> **Task objective**: I need the lines below from the one with "-- ==== Sys2Proof/Tests/Slice0.lean" down to the one with "Result → Option α" reproduced exactly, both ends included, and nothing else.

> **Records supplied**:
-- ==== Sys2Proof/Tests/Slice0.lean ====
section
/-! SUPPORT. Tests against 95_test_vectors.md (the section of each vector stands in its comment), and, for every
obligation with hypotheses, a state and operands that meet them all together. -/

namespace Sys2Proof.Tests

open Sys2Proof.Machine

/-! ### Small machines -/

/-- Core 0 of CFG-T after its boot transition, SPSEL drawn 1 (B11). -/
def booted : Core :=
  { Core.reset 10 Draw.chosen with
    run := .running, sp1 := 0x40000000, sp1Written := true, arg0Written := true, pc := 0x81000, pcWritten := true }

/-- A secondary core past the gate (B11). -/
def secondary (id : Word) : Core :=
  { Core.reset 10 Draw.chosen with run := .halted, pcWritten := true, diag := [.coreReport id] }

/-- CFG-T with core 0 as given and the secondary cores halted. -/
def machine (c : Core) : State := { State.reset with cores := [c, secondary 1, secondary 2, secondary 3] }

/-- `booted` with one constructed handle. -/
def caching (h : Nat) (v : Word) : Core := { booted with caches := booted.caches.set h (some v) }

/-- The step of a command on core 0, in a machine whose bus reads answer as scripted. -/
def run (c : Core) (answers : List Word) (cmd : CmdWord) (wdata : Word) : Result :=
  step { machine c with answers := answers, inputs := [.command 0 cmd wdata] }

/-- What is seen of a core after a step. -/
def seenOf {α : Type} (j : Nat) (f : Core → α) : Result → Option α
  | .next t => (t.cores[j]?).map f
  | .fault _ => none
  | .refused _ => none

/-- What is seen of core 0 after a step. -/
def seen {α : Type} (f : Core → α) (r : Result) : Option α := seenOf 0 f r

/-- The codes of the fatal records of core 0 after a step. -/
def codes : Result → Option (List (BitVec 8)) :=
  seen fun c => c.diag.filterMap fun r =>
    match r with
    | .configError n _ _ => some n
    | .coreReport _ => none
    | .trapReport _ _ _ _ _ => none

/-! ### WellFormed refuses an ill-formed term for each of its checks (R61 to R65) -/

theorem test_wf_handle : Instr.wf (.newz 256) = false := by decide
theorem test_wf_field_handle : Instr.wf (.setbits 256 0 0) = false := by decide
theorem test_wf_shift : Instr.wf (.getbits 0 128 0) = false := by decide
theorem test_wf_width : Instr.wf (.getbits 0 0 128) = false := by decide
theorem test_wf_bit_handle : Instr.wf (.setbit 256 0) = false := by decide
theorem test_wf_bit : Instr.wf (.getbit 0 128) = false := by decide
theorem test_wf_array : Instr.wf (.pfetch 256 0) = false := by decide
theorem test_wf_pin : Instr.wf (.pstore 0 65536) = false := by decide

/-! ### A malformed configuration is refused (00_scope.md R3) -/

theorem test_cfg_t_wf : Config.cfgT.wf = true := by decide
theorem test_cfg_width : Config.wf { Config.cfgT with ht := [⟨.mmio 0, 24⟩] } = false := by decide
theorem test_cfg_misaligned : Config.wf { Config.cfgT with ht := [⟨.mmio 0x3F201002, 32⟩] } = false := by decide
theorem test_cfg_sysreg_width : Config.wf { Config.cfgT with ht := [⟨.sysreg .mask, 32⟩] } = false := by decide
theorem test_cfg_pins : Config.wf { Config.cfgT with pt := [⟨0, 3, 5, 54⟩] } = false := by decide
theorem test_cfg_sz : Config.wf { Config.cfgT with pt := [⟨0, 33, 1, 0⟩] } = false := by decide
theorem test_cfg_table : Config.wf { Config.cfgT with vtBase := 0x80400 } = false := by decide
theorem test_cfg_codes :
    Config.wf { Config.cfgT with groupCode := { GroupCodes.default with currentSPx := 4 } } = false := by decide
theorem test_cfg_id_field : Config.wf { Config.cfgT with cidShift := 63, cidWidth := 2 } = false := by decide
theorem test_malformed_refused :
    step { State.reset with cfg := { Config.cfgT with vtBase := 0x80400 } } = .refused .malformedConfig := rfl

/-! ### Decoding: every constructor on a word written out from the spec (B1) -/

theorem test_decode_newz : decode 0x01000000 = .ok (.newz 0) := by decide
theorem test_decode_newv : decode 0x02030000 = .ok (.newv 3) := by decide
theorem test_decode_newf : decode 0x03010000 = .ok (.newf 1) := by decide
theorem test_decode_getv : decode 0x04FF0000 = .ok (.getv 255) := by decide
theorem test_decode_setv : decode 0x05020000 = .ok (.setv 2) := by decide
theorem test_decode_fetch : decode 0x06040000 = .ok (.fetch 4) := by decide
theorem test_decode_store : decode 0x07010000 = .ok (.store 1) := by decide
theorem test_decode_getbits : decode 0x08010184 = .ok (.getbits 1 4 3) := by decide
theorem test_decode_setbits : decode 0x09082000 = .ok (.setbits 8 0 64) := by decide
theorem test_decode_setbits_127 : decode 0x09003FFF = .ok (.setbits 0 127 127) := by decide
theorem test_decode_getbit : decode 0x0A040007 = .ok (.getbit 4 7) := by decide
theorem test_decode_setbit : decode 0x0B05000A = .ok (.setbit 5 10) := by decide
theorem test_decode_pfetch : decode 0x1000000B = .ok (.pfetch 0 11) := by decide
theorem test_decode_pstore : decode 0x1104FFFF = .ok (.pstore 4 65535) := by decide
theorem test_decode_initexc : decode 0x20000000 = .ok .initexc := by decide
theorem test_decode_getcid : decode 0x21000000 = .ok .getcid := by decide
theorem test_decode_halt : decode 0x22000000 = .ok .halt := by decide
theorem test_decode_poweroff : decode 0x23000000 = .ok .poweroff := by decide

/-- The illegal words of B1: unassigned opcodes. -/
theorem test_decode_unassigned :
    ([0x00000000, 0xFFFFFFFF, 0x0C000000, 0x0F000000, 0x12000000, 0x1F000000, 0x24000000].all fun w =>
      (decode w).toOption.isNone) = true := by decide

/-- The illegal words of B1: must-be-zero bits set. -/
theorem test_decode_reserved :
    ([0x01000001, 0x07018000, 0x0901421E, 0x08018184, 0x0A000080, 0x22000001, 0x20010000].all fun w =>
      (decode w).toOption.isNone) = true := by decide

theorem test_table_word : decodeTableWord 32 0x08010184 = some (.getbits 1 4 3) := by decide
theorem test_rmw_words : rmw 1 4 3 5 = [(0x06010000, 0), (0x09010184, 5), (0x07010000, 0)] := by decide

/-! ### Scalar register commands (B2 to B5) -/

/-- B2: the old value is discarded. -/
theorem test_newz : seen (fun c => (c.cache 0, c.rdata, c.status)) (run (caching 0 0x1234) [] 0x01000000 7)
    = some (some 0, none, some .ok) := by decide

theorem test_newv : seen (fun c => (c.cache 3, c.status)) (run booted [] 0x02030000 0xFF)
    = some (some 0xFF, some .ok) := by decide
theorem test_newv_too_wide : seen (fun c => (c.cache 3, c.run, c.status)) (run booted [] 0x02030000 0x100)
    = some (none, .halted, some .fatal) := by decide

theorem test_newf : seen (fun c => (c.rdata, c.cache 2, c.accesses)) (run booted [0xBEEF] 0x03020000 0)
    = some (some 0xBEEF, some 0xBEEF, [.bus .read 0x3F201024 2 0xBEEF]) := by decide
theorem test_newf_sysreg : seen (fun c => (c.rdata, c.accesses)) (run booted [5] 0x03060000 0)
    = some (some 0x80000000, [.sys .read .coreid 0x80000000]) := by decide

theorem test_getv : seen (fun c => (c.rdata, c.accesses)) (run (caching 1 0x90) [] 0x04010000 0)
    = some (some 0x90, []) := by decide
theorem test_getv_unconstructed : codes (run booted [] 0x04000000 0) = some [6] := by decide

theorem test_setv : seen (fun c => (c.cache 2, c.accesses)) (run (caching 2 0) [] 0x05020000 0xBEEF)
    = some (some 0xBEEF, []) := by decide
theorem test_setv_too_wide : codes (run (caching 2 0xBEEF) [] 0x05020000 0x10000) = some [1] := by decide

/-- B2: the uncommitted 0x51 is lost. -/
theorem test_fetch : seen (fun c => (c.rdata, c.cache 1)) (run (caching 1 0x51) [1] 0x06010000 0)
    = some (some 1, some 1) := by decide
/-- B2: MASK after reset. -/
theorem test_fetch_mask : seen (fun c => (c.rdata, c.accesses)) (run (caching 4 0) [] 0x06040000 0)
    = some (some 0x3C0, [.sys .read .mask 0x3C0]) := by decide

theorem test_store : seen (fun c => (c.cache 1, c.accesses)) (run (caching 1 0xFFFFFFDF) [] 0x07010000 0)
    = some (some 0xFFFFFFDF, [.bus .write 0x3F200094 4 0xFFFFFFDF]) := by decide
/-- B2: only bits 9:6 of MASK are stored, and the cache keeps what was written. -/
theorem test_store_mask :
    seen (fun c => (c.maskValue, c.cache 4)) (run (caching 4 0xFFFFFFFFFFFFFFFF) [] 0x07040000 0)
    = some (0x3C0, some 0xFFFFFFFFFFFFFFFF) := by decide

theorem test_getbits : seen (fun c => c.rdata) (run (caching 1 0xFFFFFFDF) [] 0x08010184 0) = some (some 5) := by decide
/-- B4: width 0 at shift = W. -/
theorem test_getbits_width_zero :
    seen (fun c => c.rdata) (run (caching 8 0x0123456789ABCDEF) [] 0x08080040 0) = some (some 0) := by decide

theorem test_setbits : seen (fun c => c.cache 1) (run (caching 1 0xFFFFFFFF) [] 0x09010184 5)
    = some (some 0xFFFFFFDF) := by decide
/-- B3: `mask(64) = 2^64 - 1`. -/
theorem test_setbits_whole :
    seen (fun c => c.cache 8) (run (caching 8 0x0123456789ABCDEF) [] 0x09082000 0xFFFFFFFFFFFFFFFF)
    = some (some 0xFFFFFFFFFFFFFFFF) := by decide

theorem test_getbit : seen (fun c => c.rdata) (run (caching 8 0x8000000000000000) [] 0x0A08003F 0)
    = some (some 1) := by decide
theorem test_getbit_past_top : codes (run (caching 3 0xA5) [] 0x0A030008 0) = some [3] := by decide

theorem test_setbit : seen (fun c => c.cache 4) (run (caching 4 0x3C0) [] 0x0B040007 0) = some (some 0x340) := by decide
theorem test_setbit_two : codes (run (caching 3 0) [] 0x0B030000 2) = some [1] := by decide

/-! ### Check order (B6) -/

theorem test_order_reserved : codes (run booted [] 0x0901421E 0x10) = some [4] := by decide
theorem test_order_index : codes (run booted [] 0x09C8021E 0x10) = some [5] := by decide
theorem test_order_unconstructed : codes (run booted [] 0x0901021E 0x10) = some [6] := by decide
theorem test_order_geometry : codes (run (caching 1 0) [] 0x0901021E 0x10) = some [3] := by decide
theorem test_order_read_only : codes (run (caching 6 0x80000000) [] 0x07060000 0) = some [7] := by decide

* * *

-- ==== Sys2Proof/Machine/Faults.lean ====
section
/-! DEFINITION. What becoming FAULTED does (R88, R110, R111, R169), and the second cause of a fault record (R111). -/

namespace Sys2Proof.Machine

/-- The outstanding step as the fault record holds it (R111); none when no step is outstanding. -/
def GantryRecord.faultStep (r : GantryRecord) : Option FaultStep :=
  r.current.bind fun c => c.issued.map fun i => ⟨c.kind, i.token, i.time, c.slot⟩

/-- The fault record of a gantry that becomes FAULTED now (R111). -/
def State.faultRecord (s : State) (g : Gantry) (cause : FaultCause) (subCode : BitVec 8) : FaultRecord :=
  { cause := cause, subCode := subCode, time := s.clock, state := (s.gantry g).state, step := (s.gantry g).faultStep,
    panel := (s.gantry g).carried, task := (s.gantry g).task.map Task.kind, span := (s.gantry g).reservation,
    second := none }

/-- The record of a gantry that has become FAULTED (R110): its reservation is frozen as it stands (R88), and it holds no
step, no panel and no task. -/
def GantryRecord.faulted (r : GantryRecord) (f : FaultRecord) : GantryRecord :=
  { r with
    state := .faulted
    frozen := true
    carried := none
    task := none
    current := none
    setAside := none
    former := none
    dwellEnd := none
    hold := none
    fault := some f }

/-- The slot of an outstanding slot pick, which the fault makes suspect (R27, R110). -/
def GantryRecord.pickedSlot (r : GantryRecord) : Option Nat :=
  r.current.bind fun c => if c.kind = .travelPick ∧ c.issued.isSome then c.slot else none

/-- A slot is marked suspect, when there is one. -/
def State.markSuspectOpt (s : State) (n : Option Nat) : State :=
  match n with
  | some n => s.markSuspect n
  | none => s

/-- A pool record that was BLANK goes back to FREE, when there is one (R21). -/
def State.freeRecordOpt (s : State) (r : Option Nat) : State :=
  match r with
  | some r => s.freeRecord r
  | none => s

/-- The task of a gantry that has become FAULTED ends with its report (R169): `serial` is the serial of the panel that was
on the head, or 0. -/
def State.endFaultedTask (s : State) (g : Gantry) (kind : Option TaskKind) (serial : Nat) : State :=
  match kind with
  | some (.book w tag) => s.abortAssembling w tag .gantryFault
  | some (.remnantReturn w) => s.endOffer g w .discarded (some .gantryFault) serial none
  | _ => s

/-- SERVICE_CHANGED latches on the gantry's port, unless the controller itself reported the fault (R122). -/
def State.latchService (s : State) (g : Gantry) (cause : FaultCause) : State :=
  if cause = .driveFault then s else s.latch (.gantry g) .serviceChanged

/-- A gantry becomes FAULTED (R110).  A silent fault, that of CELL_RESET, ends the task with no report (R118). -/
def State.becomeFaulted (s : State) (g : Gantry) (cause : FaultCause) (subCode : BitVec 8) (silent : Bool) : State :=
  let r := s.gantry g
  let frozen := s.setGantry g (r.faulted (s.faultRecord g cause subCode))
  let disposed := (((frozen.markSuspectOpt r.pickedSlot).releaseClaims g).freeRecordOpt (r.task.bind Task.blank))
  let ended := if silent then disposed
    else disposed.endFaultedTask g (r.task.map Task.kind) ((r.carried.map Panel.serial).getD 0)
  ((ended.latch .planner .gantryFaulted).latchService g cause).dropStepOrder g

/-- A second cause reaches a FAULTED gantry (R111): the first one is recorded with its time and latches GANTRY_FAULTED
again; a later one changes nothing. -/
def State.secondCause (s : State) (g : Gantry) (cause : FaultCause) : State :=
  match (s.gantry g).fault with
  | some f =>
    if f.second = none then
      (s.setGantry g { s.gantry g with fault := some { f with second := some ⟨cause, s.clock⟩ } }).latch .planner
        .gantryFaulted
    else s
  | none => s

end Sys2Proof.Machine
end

> **Answer box**:
-- ==== Sys2Proof/Tests/Slice0.lean ====
section
/-! SUPPORT. Tests against 95_test_vectors.md (the section of each vector stands in its comment), and, for every
obligation with hypotheses, a state and operands that meet them all together. -/

namespace Sys2Proof.Tests

open Sys2Proof.Machine

/-! ### Small machines -/

/-- Core 0 of CFG-T after its boot transition, SPSEL drawn 1 (B11). -/
def booted : Core :=
  { Core.reset 10 Draw.chosen with
    run := .running, sp1 := 0x40000000, sp1Written := true, arg0Written := true, pc := 0x81000, pcWritten := true }

/-- A secondary core past the gate (B11). -/
def secondary (id : Word) : Core :=
  { Core.reset 10 Draw.chosen with run := .halted, pcWritten := true, diag := [.coreReport id] }

/-- CFG-T with core 0 as given and the secondary cores halted. -/
def machine (c : Core) : State := { State.reset with cores := [c, secondary 1, secondary 2, secondary 3] }

/-- `booted` with one constructed handle. -/
def caching (h : Nat) (v : Word) : Core := { booted with caches := booted.caches.set h (some v) }

/-- The step of a command on core 0, in a machine whose bus reads answer as scripted. -/
def run (c : Core) (answers : List Word) (cmd : CmdWord) (wdata : Word) : Result :=
  step { machine c with answers := answers, inputs := [.command 0 cmd wdata] }

/-- What is seen of a core after a step. -/
def seenOf {α : Type} (j : Nat) (f : Core → α) : Result → Option α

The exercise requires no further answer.